* [Work instruction]
In the listing below, find the line holding "intro z hz hl" and the line holding "have exec_ : exec". Write out those two lines and all lines between, exactly, and nothing more.

* [Provided material]

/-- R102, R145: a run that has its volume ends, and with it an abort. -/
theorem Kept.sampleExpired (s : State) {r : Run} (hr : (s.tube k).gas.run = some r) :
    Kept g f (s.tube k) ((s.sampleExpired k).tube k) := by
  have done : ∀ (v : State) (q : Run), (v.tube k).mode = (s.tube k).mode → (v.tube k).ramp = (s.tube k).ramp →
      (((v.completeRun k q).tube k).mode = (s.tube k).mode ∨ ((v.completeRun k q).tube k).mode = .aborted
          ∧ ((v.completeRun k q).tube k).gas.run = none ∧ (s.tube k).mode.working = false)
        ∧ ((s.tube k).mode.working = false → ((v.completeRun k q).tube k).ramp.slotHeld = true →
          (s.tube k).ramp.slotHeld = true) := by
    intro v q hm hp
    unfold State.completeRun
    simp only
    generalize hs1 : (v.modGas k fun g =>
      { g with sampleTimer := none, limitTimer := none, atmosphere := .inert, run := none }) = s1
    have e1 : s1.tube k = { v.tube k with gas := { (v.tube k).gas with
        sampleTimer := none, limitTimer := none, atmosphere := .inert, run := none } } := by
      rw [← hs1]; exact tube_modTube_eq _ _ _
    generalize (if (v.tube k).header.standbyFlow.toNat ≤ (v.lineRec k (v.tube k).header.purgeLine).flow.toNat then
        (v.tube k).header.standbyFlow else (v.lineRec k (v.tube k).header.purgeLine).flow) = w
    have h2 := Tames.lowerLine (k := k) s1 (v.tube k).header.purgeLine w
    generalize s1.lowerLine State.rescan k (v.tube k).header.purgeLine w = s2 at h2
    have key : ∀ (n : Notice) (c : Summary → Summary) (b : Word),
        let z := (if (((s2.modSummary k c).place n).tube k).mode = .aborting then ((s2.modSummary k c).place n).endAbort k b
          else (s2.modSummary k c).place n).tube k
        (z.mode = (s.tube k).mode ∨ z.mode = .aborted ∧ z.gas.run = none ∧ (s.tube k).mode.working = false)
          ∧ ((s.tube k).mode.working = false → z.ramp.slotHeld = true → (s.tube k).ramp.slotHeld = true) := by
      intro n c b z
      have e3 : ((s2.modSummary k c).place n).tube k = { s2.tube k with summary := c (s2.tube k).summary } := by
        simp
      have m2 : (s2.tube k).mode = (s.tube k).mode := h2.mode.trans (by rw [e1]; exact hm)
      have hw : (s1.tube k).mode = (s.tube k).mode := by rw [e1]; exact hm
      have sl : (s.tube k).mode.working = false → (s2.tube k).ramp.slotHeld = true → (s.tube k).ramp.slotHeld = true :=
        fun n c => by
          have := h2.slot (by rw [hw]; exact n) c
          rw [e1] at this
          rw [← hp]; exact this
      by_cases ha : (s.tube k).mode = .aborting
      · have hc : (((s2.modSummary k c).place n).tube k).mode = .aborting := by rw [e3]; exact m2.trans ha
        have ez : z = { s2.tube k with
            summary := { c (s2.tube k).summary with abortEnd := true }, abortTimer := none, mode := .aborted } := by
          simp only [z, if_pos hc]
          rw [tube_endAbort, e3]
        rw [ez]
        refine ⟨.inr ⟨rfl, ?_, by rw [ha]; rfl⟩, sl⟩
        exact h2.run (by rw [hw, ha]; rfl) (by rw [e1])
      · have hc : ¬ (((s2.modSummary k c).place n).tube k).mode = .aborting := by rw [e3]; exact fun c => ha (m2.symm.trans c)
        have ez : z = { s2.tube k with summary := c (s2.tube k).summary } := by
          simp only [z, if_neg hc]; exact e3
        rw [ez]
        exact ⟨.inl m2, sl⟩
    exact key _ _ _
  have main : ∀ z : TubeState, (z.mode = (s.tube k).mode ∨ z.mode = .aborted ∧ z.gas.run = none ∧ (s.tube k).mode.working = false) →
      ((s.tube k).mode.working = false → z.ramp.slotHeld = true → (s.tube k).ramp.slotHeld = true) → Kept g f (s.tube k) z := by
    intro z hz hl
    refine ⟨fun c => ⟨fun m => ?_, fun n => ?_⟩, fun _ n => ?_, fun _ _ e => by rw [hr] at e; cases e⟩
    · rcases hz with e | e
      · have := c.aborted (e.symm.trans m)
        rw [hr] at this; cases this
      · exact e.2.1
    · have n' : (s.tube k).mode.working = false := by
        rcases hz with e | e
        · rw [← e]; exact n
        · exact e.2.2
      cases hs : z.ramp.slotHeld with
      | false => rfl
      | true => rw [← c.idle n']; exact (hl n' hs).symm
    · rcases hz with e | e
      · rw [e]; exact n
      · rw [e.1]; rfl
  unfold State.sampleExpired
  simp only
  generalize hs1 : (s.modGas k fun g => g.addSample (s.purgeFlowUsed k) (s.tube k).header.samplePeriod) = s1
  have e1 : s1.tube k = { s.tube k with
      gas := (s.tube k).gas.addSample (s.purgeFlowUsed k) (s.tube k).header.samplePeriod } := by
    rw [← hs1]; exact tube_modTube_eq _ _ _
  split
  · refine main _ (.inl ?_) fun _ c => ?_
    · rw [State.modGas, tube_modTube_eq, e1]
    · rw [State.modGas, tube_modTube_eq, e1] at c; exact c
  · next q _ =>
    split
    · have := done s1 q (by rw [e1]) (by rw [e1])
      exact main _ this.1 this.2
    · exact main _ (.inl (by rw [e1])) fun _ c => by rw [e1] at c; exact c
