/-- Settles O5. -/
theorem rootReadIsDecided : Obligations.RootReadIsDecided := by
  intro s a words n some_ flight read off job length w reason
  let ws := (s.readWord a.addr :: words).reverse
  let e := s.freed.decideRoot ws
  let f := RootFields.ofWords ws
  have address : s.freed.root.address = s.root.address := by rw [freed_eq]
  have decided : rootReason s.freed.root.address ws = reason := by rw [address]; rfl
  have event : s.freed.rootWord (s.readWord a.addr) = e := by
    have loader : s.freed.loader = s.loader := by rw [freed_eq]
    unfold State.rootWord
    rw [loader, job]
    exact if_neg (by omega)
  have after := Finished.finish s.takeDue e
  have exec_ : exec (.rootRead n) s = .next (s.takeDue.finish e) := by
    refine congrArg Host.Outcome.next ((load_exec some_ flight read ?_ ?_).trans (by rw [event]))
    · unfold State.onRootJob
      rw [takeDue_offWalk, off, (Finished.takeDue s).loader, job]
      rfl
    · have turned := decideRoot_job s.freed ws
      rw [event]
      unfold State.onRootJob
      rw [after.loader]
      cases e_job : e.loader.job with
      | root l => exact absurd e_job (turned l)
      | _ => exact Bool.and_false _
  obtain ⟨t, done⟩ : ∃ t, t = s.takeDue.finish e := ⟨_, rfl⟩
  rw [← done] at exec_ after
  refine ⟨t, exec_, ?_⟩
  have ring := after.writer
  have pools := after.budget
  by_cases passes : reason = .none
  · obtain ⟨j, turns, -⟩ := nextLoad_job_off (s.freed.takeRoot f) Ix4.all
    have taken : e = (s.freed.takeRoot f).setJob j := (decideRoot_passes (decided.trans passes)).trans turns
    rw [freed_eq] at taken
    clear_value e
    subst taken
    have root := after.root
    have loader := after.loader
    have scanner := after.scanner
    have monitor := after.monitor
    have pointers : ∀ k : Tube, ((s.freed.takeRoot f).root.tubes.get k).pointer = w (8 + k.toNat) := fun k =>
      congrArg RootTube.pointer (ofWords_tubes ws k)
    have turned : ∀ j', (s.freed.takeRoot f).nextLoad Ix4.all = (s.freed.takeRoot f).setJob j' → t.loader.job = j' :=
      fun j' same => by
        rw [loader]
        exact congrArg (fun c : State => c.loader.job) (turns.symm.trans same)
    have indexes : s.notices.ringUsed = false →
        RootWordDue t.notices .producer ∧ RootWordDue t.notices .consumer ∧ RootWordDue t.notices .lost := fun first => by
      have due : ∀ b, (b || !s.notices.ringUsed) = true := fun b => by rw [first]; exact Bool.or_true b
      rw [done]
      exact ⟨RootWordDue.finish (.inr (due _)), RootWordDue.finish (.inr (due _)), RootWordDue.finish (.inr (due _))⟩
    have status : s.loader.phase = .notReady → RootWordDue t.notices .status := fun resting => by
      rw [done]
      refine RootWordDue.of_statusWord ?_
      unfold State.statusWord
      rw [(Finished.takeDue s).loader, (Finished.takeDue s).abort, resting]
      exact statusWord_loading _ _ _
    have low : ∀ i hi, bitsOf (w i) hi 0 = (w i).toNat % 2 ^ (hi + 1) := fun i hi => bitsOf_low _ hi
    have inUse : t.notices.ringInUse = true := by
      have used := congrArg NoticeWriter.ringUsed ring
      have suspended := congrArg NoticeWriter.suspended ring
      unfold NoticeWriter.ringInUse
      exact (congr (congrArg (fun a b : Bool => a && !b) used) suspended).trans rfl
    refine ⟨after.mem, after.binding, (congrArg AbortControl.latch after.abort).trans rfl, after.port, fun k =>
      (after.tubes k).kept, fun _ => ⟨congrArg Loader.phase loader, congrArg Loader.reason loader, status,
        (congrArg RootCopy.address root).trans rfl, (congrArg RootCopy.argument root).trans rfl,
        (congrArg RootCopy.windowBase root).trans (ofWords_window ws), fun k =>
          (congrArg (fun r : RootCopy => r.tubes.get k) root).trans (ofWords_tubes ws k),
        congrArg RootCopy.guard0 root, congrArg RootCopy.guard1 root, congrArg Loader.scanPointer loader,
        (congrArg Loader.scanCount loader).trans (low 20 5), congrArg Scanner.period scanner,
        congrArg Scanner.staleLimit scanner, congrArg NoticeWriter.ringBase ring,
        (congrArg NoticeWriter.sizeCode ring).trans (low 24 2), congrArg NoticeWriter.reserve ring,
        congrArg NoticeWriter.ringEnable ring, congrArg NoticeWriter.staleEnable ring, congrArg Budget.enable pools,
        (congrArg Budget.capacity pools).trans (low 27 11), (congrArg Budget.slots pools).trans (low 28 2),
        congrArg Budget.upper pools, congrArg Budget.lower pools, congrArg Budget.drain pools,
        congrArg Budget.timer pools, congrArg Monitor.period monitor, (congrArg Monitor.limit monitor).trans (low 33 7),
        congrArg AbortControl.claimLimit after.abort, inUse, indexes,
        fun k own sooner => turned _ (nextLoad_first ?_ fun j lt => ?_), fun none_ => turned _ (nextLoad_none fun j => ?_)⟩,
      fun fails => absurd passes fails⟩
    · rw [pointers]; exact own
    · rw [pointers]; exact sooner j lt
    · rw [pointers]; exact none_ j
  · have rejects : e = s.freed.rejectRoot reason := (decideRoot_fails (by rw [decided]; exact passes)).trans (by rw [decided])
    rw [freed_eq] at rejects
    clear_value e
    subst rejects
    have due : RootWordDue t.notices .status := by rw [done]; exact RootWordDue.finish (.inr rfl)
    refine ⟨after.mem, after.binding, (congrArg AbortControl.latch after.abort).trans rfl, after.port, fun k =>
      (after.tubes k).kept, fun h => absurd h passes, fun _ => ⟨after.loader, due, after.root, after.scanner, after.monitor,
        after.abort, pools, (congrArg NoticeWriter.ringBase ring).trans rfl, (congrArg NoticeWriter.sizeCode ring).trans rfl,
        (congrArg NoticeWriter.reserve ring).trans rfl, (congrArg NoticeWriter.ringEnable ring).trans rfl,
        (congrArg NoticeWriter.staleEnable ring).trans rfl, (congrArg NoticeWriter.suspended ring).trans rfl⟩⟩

* [Solution to this task]
    intro z hz hl
    refine ⟨fun c => ⟨fun m => ?_, fun n => ?_⟩, fun _ n => ?_, fun _ _ e => by rw [hr] at e; cases e⟩
    · rcases hz with e | e
      · have := c.aborted (e.symm.trans m)
        rw [hr] at this; cases this
      · exact e.2.1
    · have n' : (s.tube k).mode.working = false := by
        rcases hz with e | e
        · rw [← e]; exact n
        · exact e.2.2
      cases hs : z.ramp.slotHeld with
      | false => rfl
      | true => rw [← c.idle n']; exact (hl n' hs).symm
    · rcases hz with e | e
      · rw [e]; exact n
      · rw [e.1]; rfl
  unfold State.sampleExpired
  simp only
  generalize hs1 : (s.modGas k fun g => g.addSample (s.purgeFlowUsed k) (s.tube k).header.samplePeriod) = s1
  have e1 : s1.tube k = { s.tube k with
      gas := (s.tube k).gas.addSample (s.purgeFlowUsed k) (s.tube k).header.samplePeriod } := by
    rw [← hs1]; exact tube_modTube_eq _ _ _
  split
  · refine main _ (.inl ?_) fun _ c => ?_
    · rw [State.modGas, tube_modTube_eq, e1]
    · rw [State.modGas, tube_modTube_eq, e1] at c; exact c
  · next q _ =>
    split
    · have := done s1 q (by rw [e1]) (by rw [e1])
      exact main _ this.1 this.2
    · exact main _ (.inl (by rw [e1])) fun _ c => by rw [e1] at c; exact c
/-- Settles O5. -/
theorem rootReadIsDecided : Obligations.RootReadIsDecided := by
  intro s a words n some_ flight read off job length w reason
  let ws := (s.readWord a.addr :: words).reverse
  let e := s.freed.decideRoot ws
  let f := RootFields.ofWords ws
  have address : s.freed.root.address = s.root.address := by rw [freed_eq]
  have decided : rootReason s.freed.root.address ws = reason := by rw [address]; rfl
  have event : s.freed.rootWord (s.readWord a.addr) = e := by
    have loader : s.freed.loader = s.loader := by rw [freed_eq]
    unfold State.rootWord
    rw [loader, job]
    exact if_neg (by omega)
  have after := Finished.finish s.takeDue e
  have exec_ : exec (.rootRead n) s = .next (s.takeDue.finish e) := by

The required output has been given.